However, short-sighted execs at the premium channel weren’t entirely sold on the sprawling cowboy drama and voiced concerns that it felt “too Middle America.” Determined to make the series work, Sheridan continued to jump through hoops and even went so far as locking down a major actor to play Yellowstone patriarch John Dutton. It was quite the casting coup, so the prolific writer was not exactly thrilled to learn that HBO didn’t expect him to take their instructions literally.
“They said, ‘We want Robert Redford,’ ” Sheridan recalls. “They said, ‘If you can get us Robert Redford, we’ll greenlight the pilot.’ “
Being a can-do type of guy, Sheridan went to visit Robert Redford.
“I drive to Sundance and spend the day with him and he agrees to play John Dutton,” Sheridan says. “I call the senior vice president in charge of production and say, ‘I got him!’ ‘You got who?’ ‘Robert Redford.’ ‘What?!‘ ‘You said if I got Robert Redford, you’d greenlight the show.’ “
“And he says — and you can’t make this shit up — ‘We meant a Robert Redford type.’ ”
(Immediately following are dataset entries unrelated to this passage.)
-- ==== Sys2Proof/Decode.lean ====
section
/-! DEFINITION. Decoding and encoding (file 4 and the encoding rules of files 6 to 18): the fields of R74 and R80 to R82, the
parcels of every instruction, and a decoder that ignores no bit (R75): it reads the fields of its format and refuses the word
unless the parcels of the instruction it has read are that very word. -/

namespace Sys2Proof

/-- What the decoder builds. -/
inductive Code
  | core (i : Instr)
  | late (l : LateInstr)
  deriving DecidableEq, Repr

/-- The integer condition code of a number (R76). -/
def IntCc.ofCode (n : Nat) : Option IntCc :=
  match n with
  | 0 => some .eq | 1 => some .ne | 2 => some .lt | 3 => some .ge | 4 => some .ltn
  | 5 => some .gen | 6 => some .gt | 7 => some .le | 8 => some .gtn | 9 => some .len
  | _ => none

/-- Number of a floating-point condition code (R77). -/
def FpCc.code (cc : FpCc) : Nat :=
  match cc with
  | .eq => 0 | .ne => 1 | .lt => 2 | .le => 3 | .gt => 4 | .ge => 5 | .un => 6 | .ord => 7

/-- The floating-point condition code of a number (R77). -/
def FpCc.ofCode (n : Nat) : Option FpCc :=
  match n with
  | 0 => some .eq | 1 => some .ne | 2 => some .lt | 3 => some .le
  | 4 => some .gt | 5 => some .ge | 6 => some .un | 7 => some .ord
  | _ => none

/-- Type code of a format (R78). -/
def Fmt.code (f : Fmt) : BitVec 4 :=
  match f with
  | .f32 => 1 | .bf16 => 2 | .f16 => 3 | .e4m3 => 4 | .e5m2 => 5 | .lg6 => 6 | .i8 => 7
  | .n8 => 8 | .i16 => 9 | .n16 => 10 | .i32 => 11 | .n32 => 12 | .i64 => 13 | .n64 => 14

/-- Format of a type code; none for the codes 0 and 15 (R78). -/
def Fmt.ofCode (c : BitVec 4) : Option Fmt :=
  match c.toNat with
  | 1 => some .f32 | 2 => some .bf16 | 3 => some .f16 | 4 => some .e4m3 | 5 => some .e5m2
  | 6 => some .lg6 | 7 => some .i8 | 8 => some .n8 | 9 => some .i16 | 10 => some .n16
  | 11 => some .i32 | 12 => some .n32 | 13 => some .i64 | 14 => some .n64
  | _ => none

/-- Type code of a lane format (R78). -/
def LaneTy.code (t : LaneTy) : BitVec 4 :=
  match t with
  | .f32 => 1 | .i32 => 11 | .n32 => 12

/-- Lane format of a type code (R78). -/
def LaneTy.ofCode (c : BitVec 4) : Option LaneTy :=
  match c.toNat with
  | 1 => some .f32 | 11 => some .i32 | 12 => some .n32
  | _ => none

/-- Number of a scope (R79). -/
def Scope.code (s : Scope) : BitVec 3 :=
  match s with
  | .core => 0 | .grove => 1 | .die => 2 | .device => 3 | .fabric => 4

/-- Scope of a number (R79). -/
def Scope.ofCode (c : BitVec 3) : Option Scope :=
  match c.toNat with
  | 0 => some .core | 1 => some .grove | 2 => some .die | 3 => some .device | 4 => some .fabric
  | _ => none

/-- Code of a completion operation (R81). -/
def Cw.code (c : Cw) : BitVec 2 :=
  match c with
  | .none => 0 | .add => 1 | .set => 2

/-- Completion operation of a code (R81). -/
def Cw.ofCode (c : BitVec 2) : Option Cw :=
  match c.toNat with
  | 0 => some .none | 1 => some .add | 2 => some .set
  | _ => none

/-- The number of a control register (R95). -/
def Creg.code (r : Creg) : BitVec 10 :=
  match r with
  | .status => 0x000 | .pfx => 0x001 | .fpflags => 0x002
  | .coreid => 0x010 | .groveid => 0x011 | .dieid => 0x012 | .devid => 0x013 | .epid => 0x014
  | .ringhead => 0x020 | .faultinfo => 0x021 | .fva => 0x022 | .fsq => 0x023 | .epc => 0x024
  | .esta => 0x025 | .epfx => 0x026 | .tvec => 0x027 | .imgbase => 0x028
  | .mwgt => 0x030 | .rways => 0x031 | .isaver => 0x032 | .lpool => 0x033 | .cyc => 0x034
  | .pmc k => 0x8#7 ++ k
  | .pmsel k => 0x9#7 ++ k

/-- The control register of a number; none for a number of no register (R95). -/
def Creg.ofCode (c : BitVec 10) : Option Creg :=
  if c.extractLsb' 3 7 = 0x8#7 then some (.pmc (c.extractLsb' 0 3))
  else if c.extractLsb' 3 7 = 0x9#7 then some (.pmsel (c.extractLsb' 0 3))
  else
    match c.toNat with
    | 0x000 => some .status | 0x001 => some .pfx | 0x002 => some .fpflags
    | 0x010 => some .coreid | 0x011 => some .groveid | 0x012 => some .dieid
    | 0x013 => some .devid | 0x014 => some .epid
    | 0x020 => some .ringhead | 0x021 => some .faultinfo | 0x022 => some .fva | 0x023 => some .fsq
    | 0x024 => some .epc | 0x025 => some .esta | 0x026 => some .epfx | 0x027 => some .tvec
    | 0x028 => some .imgbase
    | 0x030 => some .mwgt | 0x031 => some .rways | 0x032 => some .isaver | 0x033 => some .lpool
    | 0x034 => some .cyc
    | _ => none

/-- Field `op` with L: the low byte of a first parcel is op·4 + L (R71). -/
def fop (p : BitVec 32) : BitVec 6 := p.extractLsb' 2 6
/-- Field L (R71). -/
def fL (p : BitVec 32) : BitVec 2 := p.extractLsb' 0 2
/-- Field d (R74). -/
def fd (p : BitVec 32) : BitVec 5 := p.extractLsb' 8 5
/-- Field a (R74). -/
def fa (p : BitVec 32) : BitVec 5 := p.extractLsb' 13 5
/-- Field b (R74). -/
def fb (p : BitVec 32) : BitVec 5 := p.extractLsb' 18 5
/-- Field fn (R74). -/
def ffn (p : BitVec 32) : BitVec 9 := p.extractLsb' 23 9
/-- Field seg (R74). -/
def fseg (p : BitVec 32) : BitVec 6 := p.extractLsb' 13 6
/-- Field xo (R74). -/
def fxo (p : BitVec 32) : BitVec 5 := p.extractLsb' 19 5
/-- fn3 of format I (R80). -/
def f3 (p : BitVec 32) : BitVec 3 := p.extractLsb' 18 3
/-- imm11 of format I (R80). -/
def fimm (p : BitVec 32) : BitVec 11 := p.extractLsb' 21 11
/-- fn3 of format M (R80). -/
def fm3 (p : BitVec 32) : BitVec 3 := p.extractLsb' 24 3
/-- disp5 of format M (R80). -/
def fdisp (p : BitVec 32) : BitVec 5 := p.extractLsb' 27 5
/-- cc of format C (R80). -/
def cCc (p : BitVec 32) : Nat := (p.extractLsb' 8 4).toNat
/-- The creg number in bits 22:13 (R86). -/
def sMid (p : BitVec 32) : BitVec 10 := p.extractLsb' 13 10
/-- The number n in bits 22:8 (R86). -/
def sN (p : BitVec 32) : BitVec 15 := p.extractLsb' 8 15
/-- Q: register c (R81). -/
def qc (p : BitVec 32) : BitVec 5 := p.extractLsb' 0 5
/-- Q: pos (R81). -/
def qp (p : BitVec 32) : BitVec 6 := p.extractLsb' 0 6
/-- Q: len − 1 (R81). -/
def ql (p : BitVec 32) : BitVec 6 := p.extractLsb' 8 6
/-- K: disp20 (R81). -/
def kd (p : BitVec 32) : BitVec 20 := p.extractLsb' 0 20
/-- K: b (R81). -/
def kb (p : BitVec 32) : BitVec 5 := p.extractLsb' 20 5
/-- K: nc (R81). -/
def knc (p : BitVec 32) : Bool := p.extractLsb' 25 1 == 1#1
/-- K: aq (R81). -/
def kaq (p : BitVec 32) : Bool := p.extractLsb' 26 1 == 1#1
/-- K: rl (R81). -/
def krl (p : BitVec 32) : Bool := p.extractLsb' 27 1 == 1#1
/-- K: sc (R81). -/
def ksc (p : BitVec 32) : BitVec 3 := p.extractLsb' 28 3
/-- V: c (R81). -/
def vc (p : BitVec 32) : BitVec 5 := p.extractLsb' 0 5
/-- V: ty (R81). -/
def vt (p : BitVec 32) : BitVec 4 := p.extractLsb' 11 4
/-- V: imm16 (R81). -/
def vi (p : BitVec 32) : BitVec 16 := p.extractLsb' 16 16
/-- V: the mask fields (R81). -/
def vm (p : BitVec 32) : Mask :=
  bif p.extractLsb' 8 1 == 1#1 then
    .on (p.extractLsb' 9 1 == 1#1) (p.extractLsb' 10 1 == 1#1) (p.extractLsb' 5 3)
  else .all
/-- E: sa (R81). -/
def esa (p : BitVec 32) : BitVec 6 := p.extractLsb' 0 6
/-- E: sb (R81). -/
def esb (p : BitVec 32) : BitVec 6 := p.extractLsb' 6 6
/-- E: aq (R81). -/
def eaq (p : BitVec 32) : Bool := p.extractLsb' 12 1 == 1#1
/-- E: rl (R81). -/
def erl (p : BitVec 32) : Bool := p.extractLsb' 13 1 == 1#1
/-- E: sc (R81). -/
def esc (p : BitVec 32) : BitVec 3 := p.extractLsb' 14 3
/-- E: cw (R81). -/
def ecw (p : BitVec 32) : BitVec 2 := p.extractLsb' 17 2
/-- E: c (R81). -/
def ec (p : BitVec 32) : BitVec 5 := p.extractLsb' 19 5
/-- E: imm8 (R81). -/
def ei (p : BitVec 32) : BitVec 8 := p.extractLsb' 24 8
/-- E: bit k of imm8 (R81). -/
def ib (p : BitVec 32) (k : Nat) : Bool := (ei p).getLsbD k

/-- ty .i32 or .n32: is it natural? (R145). -/
def tyNat (c : BitVec 4) : Option Bool :=
  match c.toNat with
  | 11 => some false
  | 12 => some true
  | _ => none

/-- The type code of .i32 or .n32 (R145). -/
def tyInt (nat : Bool) : BitVec 4 := bif nat then 12#4 else 11#4

/-- A flag with its scope: the scope of an access with the flag set (R81). -/
def acqOf (flag : BitVec 32 → Bool) (sc : BitVec 32 → BitVec 3) (p : BitVec 32) : Option (Option Scope) :=
  bif flag p then (Scope.ofCode (sc p)).bind fun s => some (some s) else some none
The Robert Redford incident was the beginning of the end of Sheridan trying to make Yellowstone work at HBO. (He’d later hang up on execs during a notes call.) Normally, that would’ve been the end of line for the show, but to Sheridan’s credit, he had impressed then-programming president Michael Lombardo, who was always supportive of the show. Just before Lombardo fired during a regime change, he managed to return the rights to Yellowstone to Sheridan, and the rest is TV history.